* _TASK INSTRUCTIONS_:
Return all the entries word for word.

* _MATERIAL PROVIDED_:
-- ==== Sys2Proof/Machine/TxFramer.lean ====
section
/-! DEFINITION. The transmit framer (42_tx_framer). -/

namespace Sys2Proof.Machine

/-- TX_REPLY (R183): refused with ReplyTooLong above 64 payload bytes. -/
def execTxReply (ch : ChanId) (c : Byte) (payload : List Byte) (s : State) : Res :=
  onChan s ch (if payload.length ≤ Config.bufCap then .next (s.reply ch c payload)
    else .next (s.refuse .replyTooLong))

/-- TX_ERROR (R184). -/
def execTxError (ch : ChanId) (c : Byte) (s : State) : Res := onChan s ch (.next (s.replyError ch c))

end Sys2Proof.Machine
end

* _YOUR RESPONSE_:
-- ==== Sys2Proof/Machine/TxFramer.lean ====
section
/-! DEFINITION. The transmit framer (42_tx_framer). -/

namespace Sys2Proof.Machine

/-- TX_REPLY (R183): refused with ReplyTooLong above 64 payload bytes. -/
def execTxReply (ch : ChanId) (c : Byte) (payload : List Byte) (s : State) : Res :=
  onChan s ch (if payload.length ≤ Config.bufCap then .next (s.reply ch c payload)
    else .next (s.refuse .replyTooLong))

/-- TX_ERROR (R184). -/
def execTxError (ch : ChanId) (c : Byte) (s : State) : Res := onChan s ch (.next (s.replyError ch c))

end Sys2Proof.Machine
end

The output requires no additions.